Mr. Stewart’s office on Monday sent about 25,000 automated phone messages and 30,000 notices to inform constituents the window to sign up for the hearings is closing. The application period opened on Jan. 15 and will close on Feb. 12. By midday Wednesday, Mr. Stewart said more than 1,000 people had called his office, upset that they did not know about the deadline and asking for help to apply.
“If you look, on the day, Jan. 15, when this application opened, there wasn’t even a press release issued by the NEB,” Mr. Stewart said. “You hate to think of conspiracy theories, but it really looks like the NEB is trying to limit participation as much as possible in this process.
“I ask [callers], ‘How are you feeling?’ and they say, ‘I’m really angry.’”
Built more than 60 years ago, the 1,150-kilometre Trans Mountain pipeline from Edmonton to Burnaby transports about 300,000 barrels of oil a day. The $5.4-billion expansion would add 980 kilometres of new pipe that would nearly triple the capacity to 890,000 barrels. Tanker traffic would increase to 34 loadings a month from five.
Kinder Morgan filed its formal application with the NEB on Dec. 16, and the federal government’s legislated period for review and decision is 15 months. If approved, the expansion is expected to be operational by late 2017.
Mr.

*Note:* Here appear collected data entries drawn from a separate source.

-- ==== Sys2Proof/Laws/State.lean ====
section
/-! SUPPORT. What each update of the state leaves as it is, field by field, and what it gives where it changes. -/

namespace Sys2Proof.Machine

section
variable (s : State)

@[simp] theorem State.modCore_pending {c f} : (s.modCore c f).pending = s.pending := rfl
@[simp] theorem State.modCore_free {c f} : (s.modCore c f).free = s.free := rfl
@[simp] theorem State.modCore_fuse {c f} : (s.modCore c f).fuse = s.fuse := rfl
@[simp] theorem State.modCore_mem {c f} : (s.modCore c f).mem = s.mem := rfl
@[simp] theorem State.modCore_rings {c f} : (s.modCore c f).rings = s.rings := rfl
@[simp] theorem State.modCore_msix {c f} : (s.modCore c f).msix = s.msix := rfl
@[simp] theorem State.modCore_ctx {c f} : (s.modCore c f).ctx = s.ctx := rfl
@[simp] theorem State.modCore_resident {c f} : (s.modCore c f).resident = s.resident := rfl
@[simp] theorem State.modCore_globalIl {c f} : (s.modCore c f).globalIl = s.globalIl := rfl
@[simp] theorem State.modCore_eng {c f} : (s.modCore c f).eng = s.eng := rfl
@[simp] theorem State.modCore_ports {c f} : (s.modCore c f).ports = s.ports := rfl
@[simp] theorem State.modCore_sync {c f} : (s.modCore c f).sync = s.sync := rfl
@[simp] theorem State.modCore_remap {c f} : (s.modCore c f).remap = s.remap := rfl
@[simp] theorem State.modCore_stb {c f} : (s.modCore c f).stb = s.stb := rfl
@[simp] theorem State.modCore_net {c f} : (s.modCore c f).net = s.net := rfl
@[simp] theorem State.modCore_stack {c f} : (s.modCore c f).stack = s.stack := rfl
@[simp] theorem State.modCore_scrub {c f} : (s.modCore c f).scrub = s.scrub := rfl
@[simp] theorem State.modCore_memLock {c f} : (s.modCore c f).memLock = s.memLock := rfl
@[simp] theorem State.modCore_linkLock {c f} : (s.modCore c f).linkLock = s.linkLock := rfl
@[simp] theorem State.modCore_lsecLock {c f} : (s.modCore c f).lsecLock = s.lsecLock := rfl
@[simp] theorem State.modCore_ue {c f} : (s.modCore c f).ue = s.ue := rfl
@[simp] theorem State.modCore_cx {c f} : (s.modCore c f).cx = s.cx := rfl
@[simp] theorem State.modCore_cm {c f} : (s.modCore c f).cm = s.cm := rfl
@[simp] theorem State.modCore_flt {c f} : (s.modCore c f).flt = s.flt := rfl
@[simp] theorem State.modCore_pmc {c f} : (s.modCore c f).pmc = s.pmc := rfl
@[simp] theorem State.modCore_sec {c f} : (s.modCore c f).sec = s.sec := rfl
@[simp] theorem State.modCore_fru {c f} : (s.modCore c f).fru = s.fru := rfl
@[simp] theorem State.modCore_sb {c f} : (s.modCore c f).sb = s.sb := rfl
@[simp] theorem State.modCore_pin {c f} : (s.modCore c f).pin = s.pin := rfl
@[simp] theorem State.modCore_bus {c f} : (s.modCore c f).bus = s.bus := rfl
@[simp] theorem State.modCore_fw {c f} : (s.modCore c f).fw = s.fw := rfl
@[simp] theorem State.modCore_radishRun {c f} : (s.modCore c f).radishRun = s.radishRun := rfl
@[simp] theorem State.modCore_resetDue {c f} : (s.modCore c f).resetDue = s.resetDue := rfl
@[simp] theorem State.modCore_rsv {c f} : (s.modCore c f).rsv = s.rsv := rfl

end

section
variable (s : State)

@[simp] theorem State.modBlock_pending {d k f} : (s.modBlock d k f).pending = s.pending := rfl
@[simp] theorem State.modBlock_free {d k f} : (s.modBlock d k f).free = s.free := rfl
@[simp] theorem State.modBlock_fuse {d k f} : (s.modBlock d k f).fuse = s.fuse := rfl
@[simp] theorem State.modBlock_mem {d k f} : (s.modBlock d k f).mem = s.mem := rfl
@[simp] theorem State.modBlock_rings {d k f} : (s.modBlock d k f).rings = s.rings := rfl
@[simp] theorem State.modBlock_msix {d k f} : (s.modBlock d k f).msix = s.msix := rfl
@[simp] theorem State.modBlock_ctx {d k f} : (s.modBlock d k f).ctx = s.ctx := rfl
@[simp] theorem State.modBlock_resident {d k f} : (s.modBlock d k f).resident = s.resident := rfl
@[simp] theorem State.modBlock_globalIl {d k f} : (s.modBlock d k f).globalIl = s.globalIl := rfl
@[simp] theorem State.modBlock_eng {d k f} : (s.modBlock d k f).eng = s.eng := rfl
@[simp] theorem State.modBlock_ports {d k f} : (s.modBlock d k f).ports = s.ports := rfl
@[simp] theorem State.modBlock_sync {d k f} : (s.modBlock d k f).sync = s.sync := rfl
@[simp] theorem State.modBlock_remap {d k f} : (s.modBlock d k f).remap = s.remap := rfl
@[simp] theorem State.modBlock_stb {d k f} : (s.modBlock d k f).stb = s.stb := rfl
@[simp] theorem State.modBlock_net {d k f} : (s.modBlock d k f).net = s.net := rfl
@[simp] theorem State.modBlock_stack {d k f} : (s.modBlock d k f).stack = s.stack := rfl
@[simp] theorem State.modBlock_scrub {d k f} : (s.modBlock d k f).scrub = s.scrub := rfl
@[simp] theorem State.modBlock_memLock {d k f} : (s.modBlock d k f).memLock = s.memLock := rfl
@[simp] theorem State.modBlock_linkLock {d k f} : (s.modBlock d k f).linkLock = s.linkLock := rfl
@[simp] theorem State.modBlock_lsecLock {d k f} : (s.modBlock d k f).lsecLock = s.lsecLock := rfl
@[simp] theorem State.modBlock_ue {d k f} : (s.modBlock d k f).ue = s.ue := rfl
@[simp] theorem State.modBlock_cx {d k f} : (s.modBlock d k f).cx = s.cx := rfl
@[simp] theorem State.modBlock_cm {d k f} : (s.modBlock d k f).cm = s.cm := rfl
@[simp] theorem State.modBlock_flt {d k f} : (s.modBlock d k f).flt = s.flt := rfl
@[simp] theorem State.modBlock_pmc {d k f} : (s.modBlock d k f).pmc = s.pmc := rfl
@[simp] theorem State.modBlock_sec {d k f} : (s.modBlock d k f).sec = s.sec := rfl
@[simp] theorem State.modBlock_fru {d k f} : (s.modBlock d k f).fru = s.fru := rfl
@[simp] theorem State.modBlock_sb {d k f} : (s.modBlock d k f).sb = s.sb := rfl
@[simp] theorem State.modBlock_pin {d k f} : (s.modBlock d k f).pin = s.pin := rfl
@[simp] theorem State.modBlock_bus {d k f} : (s.modBlock d k f).bus = s.bus := rfl
@[simp] theorem State.modBlock_fw {d k f} : (s.modBlock d k f).fw = s.fw := rfl
@[simp] theorem State.modBlock_radishRun {d k f} : (s.modBlock d k f).radishRun = s.radishRun := rfl
@[simp] theorem State.modBlock_resetDue {d k f} : (s.modBlock d k f).resetDue = s.resetDue := rfl
@[simp] theorem State.modBlock_rsv {d k f} : (s.modBlock d k f).rsv = s.rsv := rfl

end

section
variable (s : State)

@[simp] theorem State.setEng_pending {e v} : (s.setEng e v).pending = s.pending := rfl
@[simp] theorem State.setEng_free {e v} : (s.setEng e v).free = s.free := rfl
@[simp] theorem State.setEng_fuse {e v} : (s.setEng e v).fuse = s.fuse := rfl
@[simp] theorem State.setEng_mem {e v} : (s.setEng e v).mem = s.mem := rfl
@[simp] theorem State.setEng_rings {e v} : (s.setEng e v).rings = s.rings := rfl
@[simp] theorem State.setEng_msix {e v} : (s.setEng e v).msix = s.msix := rfl
@[simp] theorem State.setEng_ctx {e v} : (s.setEng e v).ctx = s.ctx := rfl
@[simp] theorem State.setEng_resident {e v} : (s.setEng e v).resident = s.resident := rfl
@[simp] theorem State.setEng_globalIl {e v} : (s.setEng e v).globalIl = s.globalIl := rfl
@[simp] theorem State.setEng_core {e v} : (s.setEng e v).core = s.core := rfl
@[simp] theorem State.setEng_ports {e v} : (s.setEng e v).ports = s.ports := rfl
@[simp] theorem State.setEng_sync {e v} : (s.setEng e v).sync = s.sync := rfl
@[simp] theorem State.setEng_remap {e v} : (s.setEng e v).remap = s.remap := rfl
@[simp] theorem State.setEng_stb {e v} : (s.setEng e v).stb = s.stb := rfl
@[simp] theorem State.setEng_net {e v} : (s.setEng e v).net = s.net := rfl
@[simp] theorem State.setEng_stack {e v} : (s.setEng e v).stack = s.stack := rfl
@[simp] theorem State.setEng_scrub {e v} : (s.setEng e v).scrub = s.scrub := rfl
@[simp] theorem State.setEng_memLock {e v} : (s.setEng e v).memLock = s.memLock := rfl
@[simp] theorem State.setEng_linkLock {e v} : (s.setEng e v).linkLock = s.linkLock := rfl
@[simp] theorem State.setEng_lsecLock {e v} : (s.setEng e v).lsecLock = s.lsecLock := rfl
@[simp] theorem State.setEng_ue {e v} : (s.setEng e v).ue = s.ue := rfl
@[simp] theorem State.setEng_cx {e v} : (s.setEng e v).cx = s.cx := rfl
@[simp] theorem State.setEng_cm {e v} : (s.setEng e v).cm = s.cm := rfl
@[simp] theorem State.setEng_flt {e v} : (s.setEng e v).flt = s.flt := rfl
@[simp] theorem State.setEng_pmc {e v} : (s.setEng e v).pmc = s.pmc := rfl
@[simp] theorem State.setEng_sec {e v} : (s.setEng e v).sec = s.sec := rfl
@[simp] theorem State.setEng_fru {e v} : (s.setEng e v).fru = s.fru := rfl
@[simp] theorem State.setEng_sb {e v} : (s.setEng e v).sb = s.sb := rfl
@[simp] theorem State.setEng_pin {e v} : (s.setEng e v).pin = s.pin := rfl
@[simp] theorem State.setEng_bus {e v} : (s.setEng e v).bus = s.bus := rfl
@[simp] theorem State.setEng_fw {e v} : (s.setEng e v).fw = s.fw := rfl
@[simp] theorem State.setEng_radishRun {e v} : (s.setEng e v).radishRun = s.radishRun := rfl
@[simp] theorem State.setEng_resetDue {e v} : (s.setEng e v).resetDue = s.resetDue := rfl
@[simp] theorem State.setEng_rsv {e v} : (s.setEng e v).rsv = s.rsv := rfl

end

section
variable (s : State)

@[simp] theorem State.modCtx_pending {k f} : (s.modCtx k f).pending = s.pending := rfl
@[simp] theorem State.modCtx_free {k f} : (s.modCtx k f).free = s.free := rfl
@[simp] theorem State.modCtx_fuse {k f} : (s.modCtx k f).fuse = s.fuse := rfl
@[simp] theorem State.modCtx_mem {k f} : (s.modCtx k f).mem = s.mem := rfl
@[simp] theorem State.modCtx_rings {k f} : (s.modCtx k f).rings = s.rings := rfl
@[simp] theorem State.modCtx_msix {k f} : (s.modCtx k f).msix = s.msix := rfl
@[simp] theorem State.modCtx_resident {k f} : (s.modCtx k f).resident = s.resident := rfl
@[simp] theorem State.modCtx_globalIl {k f} : (s.modCtx k f).globalIl = s.globalIl := rfl
@[simp] theorem State.modCtx_eng {k f} : (s.modCtx k f).eng = s.eng := rfl
@[simp] theorem State.modCtx_core {k f} : (s.modCtx k f).core = s.core := rfl
@[simp] theorem State.modCtx_ports {k f} : (s.modCtx k f).ports = s.ports := rfl
@[simp] theorem State.modCtx_sync {k f} : (s.modCtx k f).sync = s.sync := rfl
@[simp] theorem State.modCtx_remap {k f} : (s.modCtx k f).remap = s.remap := rfl
@[simp] theorem State.modCtx_stb {k f} : (s.modCtx k f).stb = s.stb := rfl
@[simp] theorem State.modCtx_net {k f} : (s.modCtx k f).net = s.net := rfl
@[simp] theorem State.modCtx_stack {k f} : (s.modCtx k f).stack = s.stack := rfl
@[simp] theorem State.modCtx_scrub {k f} : (s.modCtx k f).scrub = s.scrub := rfl
@[simp] theorem State.modCtx_memLock {k f} : (s.modCtx k f).memLock = s.memLock := rfl
@[simp] theorem State.modCtx_linkLock {k f} : (s.modCtx k f).linkLock = s.linkLock := rfl
@[simp] theorem State.modCtx_lsecLock {k f} : (s.modCtx k f).lsecLock = s.lsecLock := rfl
@[simp] theorem State.modCtx_ue {k f} : (s.modCtx k f).ue = s.ue := rfl
@[simp] theorem State.modCtx_cx {k f} : (s.modCtx k f).cx = s.cx := rfl
@[simp] theorem State.modCtx_cm {k f} : (s.modCtx k f).cm = s.cm := rfl
@[simp] theorem State.modCtx_flt {k f} : (s.modCtx k f).flt = s.flt := rfl
@[simp] theorem State.modCtx_pmc {k f} : (s.modCtx k f).pmc = s.pmc := rfl
@[simp] theorem State.modCtx_sec {k f} : (s.modCtx k f).sec = s.sec := rfl
@[simp] theorem State.modCtx_fru {k f} : (s.modCtx k f).fru = s.fru := rfl
@[simp] theorem State.modCtx_sb {k f} : (s.modCtx k f).sb = s.sb := rfl
@[simp] theorem State.modCtx_pin {k f} : (s.modCtx k f).pin = s.pin := rfl
@[simp] theorem State.modCtx_bus {k f} : (s.modCtx k f).bus = s.bus := rfl
@[simp] theorem State.modCtx_fw {k f} : (s.modCtx k f).fw = s.fw := rfl
@[simp] theorem State.modCtx_radishRun {k f} : (s.modCtx k f).radishRun = s.radishRun := rfl
@[simp] theorem State.modCtx_resetDue {k f} : (s.modCtx k f).resetDue = s.resetDue := rfl
@[simp] theorem State.modCtx_rsv {k f} : (s.modCtx k f).rsv = s.rsv := rfl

Stewart says his office has brought in extra staff members to help constituents apply. While the process is generally easy, one of the more difficult elements is the requirement that applicants prove they would be directly affected if the project is approved or rejected, Mr. Stewart said.
“You could have a direct interest, but if you explain it incorrectly, you won’t get accepted,” he said.

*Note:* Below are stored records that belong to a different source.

-- ==== Sys2Proof/Laws/KeepAccess.lean ====
section
/-! SUPPORT. The effects of Machine/Access.lean keep queue, fuses, canonical memories and locks. -/

namespace Sys2Proof.Machine

theorem State.setEng_keeps {lk : Bool} {z : State} {s : State} {e : EngRef} {v : EngSt}
    (hz : Keeps lk z s) : Keeps lk z (State.setEng s e v) := by
  unfold State.setEng
  try dsimp only
  repeat' first
    | with_reducible assumption
    | (refine keeps_parts ?_; dsimp only; with_reducible refine keeps_fold ?_)
    | split
    | dsimp only

theorem State.modStep_keeps {lk : Bool} {z : State} {s : State} {n : BitVec 64} {f : StepSt → StepSt}
    (hz : Keeps lk z s) : Keeps lk z (State.modStep s n f) := by
  unfold State.modStep
  try dsimp only
  repeat' first
    | with_reducible assumption
    | with_reducible apply State.modCtx_keeps
    | with_reducible refine State.modCtx_keeps ?_ ?_
    | exact fun _ _ k => k
    | (intro _ _ k; repeat' first | exact k | split)
    | (refine keeps_parts ?_; dsimp only; with_reducible refine keeps_fold ?_)
    | split
    | dsimp only

theorem State.strike_keeps {lk : Bool} {z s : State} {f : ParFlip} (hz : Keeps lk z s) : Keeps lk z (s.strike f) := by
  unfold State.strike
  dsimp only
  have h : Keeps lk z { s with mem := { s.mem with par := tmod false s.mem.par (s.parKey f.loc) (· != flipOdd f) } } :=
    keeps_mem hz (Memory.wf_step fun w => { w with par := canon_tset w.par })
  split
  · exact keeps_mem h (Memory.wf_step fun w => { w with spm := Store.wf_set w.spm })
  · exact keeps_mem h (Memory.wf_step fun w => { w with sram := Store.wf_set w.sram })
  · exact keeps_mem h (Memory.wf_step fun w => { w with market := canon_tset w.market })
  · exact keeps_mem h fun w => w
  · exact State.modCore_keeps h

theorem State.strikes_keeps {lk : Bool} {z : State} {s : State} {o : HwObs}
    (hz : Keeps lk z s) : Keeps lk z (State.strikes s o) := by
  unfold State.strikes
  try dsimp only
  repeat' first
    | with_reducible assumption
    | with_reducible apply State.strike_keeps
    | with_reducible refine keeps_foldl ?_ (fun _ _ _ => ?_)
    | with_reducible refine keeps_foldl_fst ?_ (fun _ _ _ => ?_)
    | (refine keeps_parts ?_; dsimp only; with_reducible refine keeps_fold ?_)
    | split
    | dsimp only

theorem State.observe_keeps {lk : Bool} {z : State} {s : State} {e : EngRef} {n : BitVec 64} {bad : List Nat} {residue : Bool}
    (hz : Keeps lk z s) : Keeps lk z (State.observe s e n bad residue) := by
  unfold State.observe
  try dsimp only
  repeat' first
    | with_reducible assumption
    | with_reducible first | apply State.parFaults_keeps | apply State.modCore_keeps | apply State.wire_keeps
    | (refine keeps_parts ?_; dsimp only; with_reducible refine keeps_fold ?_)
    | split
    | dsimp only

theorem State.modXs_keeps {lk : Bool} {z : State} {s : State} {u : Nat} {f : XsSt → XsSt}
    (hz : Keeps lk z s) : Keeps lk z (State.modXs s u f) := by
  unfold State.modXs
  try dsimp only
  repeat' first
    | with_reducible assumption
    | (refine keeps_parts ?_; dsimp only; with_reducible refine keeps_fold ?_)
    | split
    | dsimp only

theorem State.arrive_keeps {lk : Bool} {z : State} {s : State} {scope die core index : Nat} {n : BitVec 64} {inc : Nat}
    (hz : Keeps lk z s) : Keeps lk z (State.arrive s scope die core index n inc) := by
  unfold State.arrive
  try dsimp only
  repeat' first
    | with_reducible assumption
    | with_reducible first | apply State.modXs_keeps | apply State.wire_keeps
    | (refine keeps_parts ?_; dsimp only; with_reducible refine keeps_fold ?_)
    | split
    | dsimp only

end Sys2Proof.Machine
end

People who are directly affected could include those living along the proposed route, people who commute in the area or use beaches that could be compromised by increased tanker traffic, Mr. Kennedy said.
“But you can see the difficulty here: If nobody knows the call for applications is open, and that it ends on Feb. 12, by the time people figure out they may have a direct interest, the window for their ability to participate has been closed,” he said. “It really is a sneaky thing for the NEB to do and it’s quite disgusting.”

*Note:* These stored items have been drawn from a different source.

-- ==== Sys2Proof/Laws/KeepUpdate.lean ====
section
/-! SUPPORT. The effects of Machine/Update.lean keep queue, fuses, canonical memories and locks. -/

namespace Sys2Proof.Machine

theorem State.modUe_keeps {lk : Bool} {z : State} {s : State} {die : Nat} {f : UeSt → UeSt}
    (hz : Keeps lk z s) : Keeps lk z (State.modUe s die f) := by
  unfold State.modUe
  try dsimp only
  repeat' first
    | with_reducible assumption
    | (refine keeps_parts ?_; dsimp only; with_reducible refine keeps_fold ?_)
    | split
    | dsimp only

theorem State.modCx_keeps {lk : Bool} {z : State} {s : State} {die : Nat} {f : CxSt → CxSt}
    (hz : Keeps lk z s) : Keeps lk z (State.modCx s die f) := by
  unfold State.modCx
  try dsimp only
  repeat' first
    | with_reducible assumption
    | (refine keeps_parts ?_; dsimp only; with_reducible refine keeps_fold ?_)
    | split
    | dsimp only

theorem State.journal_keeps {lk : Bool} {z : State} {s : State} {o : OptCfg} {die : Nat} {cx : Bool} {kind : Nat} {step : BitVec 64} {addr len : Nat}
    (hz : Keeps lk z s) : Keeps lk z (State.journal s o die cx kind step addr len) := by
  unfold State.journal
  try dsimp only
  repeat' first
    | with_reducible assumption
    | with_reducible first | apply State.physRead_keeps | apply State.physWrite_keeps | apply State.modUe_keeps
    | (refine keeps_parts ?_; dsimp only; with_reducible refine keeps_fold ?_)
    | split
    | dsimp only

theorem State.restoreGo_keeps {lk : Bool} {z : State} {s : State} {die : Nat} {q0 : List JrnlRec}
    (hz : Keeps lk z s) : Keeps lk z (State.restoreGo s die q0).1 := by
  induction q0 generalizing s with
  | nil =>
    unfold State.restoreGo
    try dsimp only
    repeat' first
      | with_reducible assumption
      | with_reducible apply State.hbmLines_keeps
      | with_reducible apply State.physWrite_keeps
      | with_reducible apply State.modUe_keeps
      | with_reducible apply State.wire_keeps
      | split
      | dsimp only
      | (refine keeps_parts ?_; dsimp only; with_reducible refine keeps_fold ?_)
  | cons x r ih =>
    unfold State.restoreGo
    try dsimp only
    repeat' first
      | with_reducible assumption
      | with_reducible apply ih
      | with_reducible apply State.hbmLines_keeps
      | with_reducible apply State.physWrite_keeps
      | with_reducible apply State.modUe_keeps
      | with_reducible apply State.wire_keeps
      | split
      | dsimp only
      | (refine keeps_parts ?_; dsimp only; with_reducible refine keeps_fold ?_)

theorem State.restoreDie_keeps {lk : Bool} {z : State} {s : State} {die : Nat} {all : Bool}
    (hz : Keeps lk z s) : Keeps lk z (State.restoreDie s die all).1 := by
  unfold State.restoreDie
  try dsimp only
  repeat' first
    | with_reducible assumption
    | with_reducible first | apply State.restoreGo_keeps | apply State.modUe_keeps
    | (refine keeps_parts ?_; dsimp only; with_reducible refine keeps_fold ?_)
    | split
    | dsimp only

theorem State.restoreAll_keeps {lk : Bool} {z : State} {s : State} {all : Bool}
    (hz : Keeps lk z s) : Keeps lk z (State.restoreAll s all).1 := by
  unfold State.restoreAll
  try dsimp only
  repeat' first
    | with_reducible assumption
    | with_reducible apply State.restoreDie_keeps
    | with_reducible refine keeps_foldl ?_ (fun _ _ _ => ?_)
    | with_reducible refine keeps_foldl_fst ?_ (fun _ _ _ => ?_)
    | (refine keeps_parts ?_; dsimp only; with_reducible refine keeps_fold ?_)
    | split
    | dsimp only

theorem State.dropJournal_keeps {lk : Bool} {z : State} {s : State}
    (hz : Keeps lk z s) : Keeps lk z (State.dropJournal s) := by
  unfold State.dropJournal
  try dsimp only
  repeat' first
    | with_reducible assumption
    | (refine keeps_parts ?_; dsimp only; with_reducible refine keeps_fold ?_)
    | split
    | dsimp only

theorem State.runChunk_keeps {lk : Bool} {z : State} {s : State} {im : Img} {cfg : JobCfg} {die : Nat} {st : StepSt} {d : UpdDesc} {base : BitVec 64} {p n : Nat}
    (hz : Keeps lk z s) : Keeps lk z (State.runChunk s im cfg die st d base p n).1 := by
  unfold State.runChunk
  try dsimp only
  repeat' first
    | with_reducible assumption
    | with_reducible first
        | apply State.journal_keeps | apply State.physRead_keeps | apply State.physWrite_keeps
        | apply State.modUe_keeps | apply State.wire_keeps
    | with_reducible refine keeps_foldl ?_ (fun _ _ _ => ?_)
    | with_reducible refine keeps_foldl_fst ?_ (fun _ _ _ => ?_)
    | (refine keeps_parts ?_; dsimp only; with_reducible refine keeps_fold ?_)
    | split
    | dsimp only

theorem State.pumpGo_keeps {lk : Bool} {z : State} {s : State} {im : Img} {cfg : JobCfg} {die : Nat} {st : StepSt} {d : UpdDesc} {base : BitVec 64} {q0 : List (Nat × Nat)}
    (hz : Keeps lk z s) : Keeps lk z (State.pumpGo s im cfg die st d base q0) := by
  induction q0 generalizing s with
  | nil =>
    unfold State.pumpGo
    try dsimp only
    repeat' first
      | with_reducible assumption
      | with_reducible apply State.modUe_keeps
      | with_reducible apply State.setEng_keeps
      | with_reducible apply State.runChunk_keeps
      | split
      | dsimp only
      | (refine keeps_parts ?_; dsimp only; with_reducible refine keeps_fold ?_)
  | cons x r ih =>
    unfold State.pumpGo
    try dsimp only
    repeat' first
      | with_reducible assumption
      | with_reducible apply ih
      | with_reducible apply State.modUe_keeps
      | with_reducible apply State.setEng_keeps
      | with_reducible apply State.runChunk_keeps
      | split
      | dsimp only
      | (refine keeps_parts ?_; dsimp only; with_reducible refine keeps_fold ?_)


theorem State.pumpUe_keeps {lk : Bool} {z : State} {s : State} {die : Nat} {st : StepSt}
    (hz : Keeps lk z s) : Keeps lk z (State.pumpUe s die st) := by
  unfold State.pumpUe
  try dsimp only
  repeat' first
    | with_reducible assumption
    | with_reducible first | apply State.physRead_keeps | apply State.pumpGo_keeps
    | (refine keeps_parts ?_; dsimp only; with_reducible refine keeps_fold ?_)
    | split
    | dsimp only

theorem State.pumpDie_keeps {lk : Bool} {z : State} {s : State} {die : Nat}
    (hz : Keeps lk z s) : Keeps lk z (State.pumpDie s die) := by
  unfold State.pumpDie
  try dsimp only
  repeat' first
    | with_reducible assumption
    | with_reducible apply State.pumpUe_keeps
    | (refine keeps_parts ?_; dsimp only; with_reducible refine keeps_fold ?_)
    | split
    | dsimp only

theorem State.shardDigest_keeps {lk : Bool} {z : State} {s : State} {n : Option (BitVec 64)} {cfg : JobCfg} {die : Nat}
    (hz : Keeps lk z s) : Keeps lk z (State.shardDigest s n cfg die).1 := by
  unfold State.shardDigest
  try dsimp only
  repeat' first
    | with_reducible assumption
    | with_reducible apply State.hbmRead_keeps
    | with_reducible refine keeps_foldl ?_ (fun _ _ _ => ?_)
    | with_reducible refine keeps_foldl_fst ?_ (fun _ _ _ => ?_)
    | (refine keeps_parts ?_; dsimp only; with_reducible refine keeps_fold ?_)
    | split
    | dsimp only

end Sys2Proof.Machine
end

Mr. Kennedy will hold a meeting at Burnaby’s Confederation Community Centre on Saturday from 3 to 5 p.m. to provide instructions on how to get involved in the hearings.
As of Wednesday afternoon, 75 people had applied to participate in the hearings, most of whom oppose the plan. Concerns include potential health and environmental effects, lack of consultation and decreased property values.
In its application, the Canadian Association of Petroleum Producers said approval of the project would relieve pipeline constraints “that are trapping Canadian crude oil supply.” Rejecting the proposal could lead to the discounting of Canadian crude oil and a loss of revenue to the government, it stated.
An applicant who works in steel fabrication said a new pipeline would be the safest way to transport oil and be beneficial to B.C. businesses.
The City of Vancouver has said it will apply for intervenor status because the expansion poses substantial risks to the local economy and environment.
The NEB did not return a call for comment.
No First Nations have applied. Ernie Crey, fisheries adviser to the Sto:lo Tribal Council, said the Cheam First Nation will meet on Friday to discuss what he calls a deeply troubling situation.
“I am told that some $2-million is being set aside to support First Nations participation (this would be First Nations on both sides of the Rockies),” Mr. Crey said in an email. “This is a pitiful sum of money given the large number of First Nations along the pipeline route and everything that is potentially at stake.”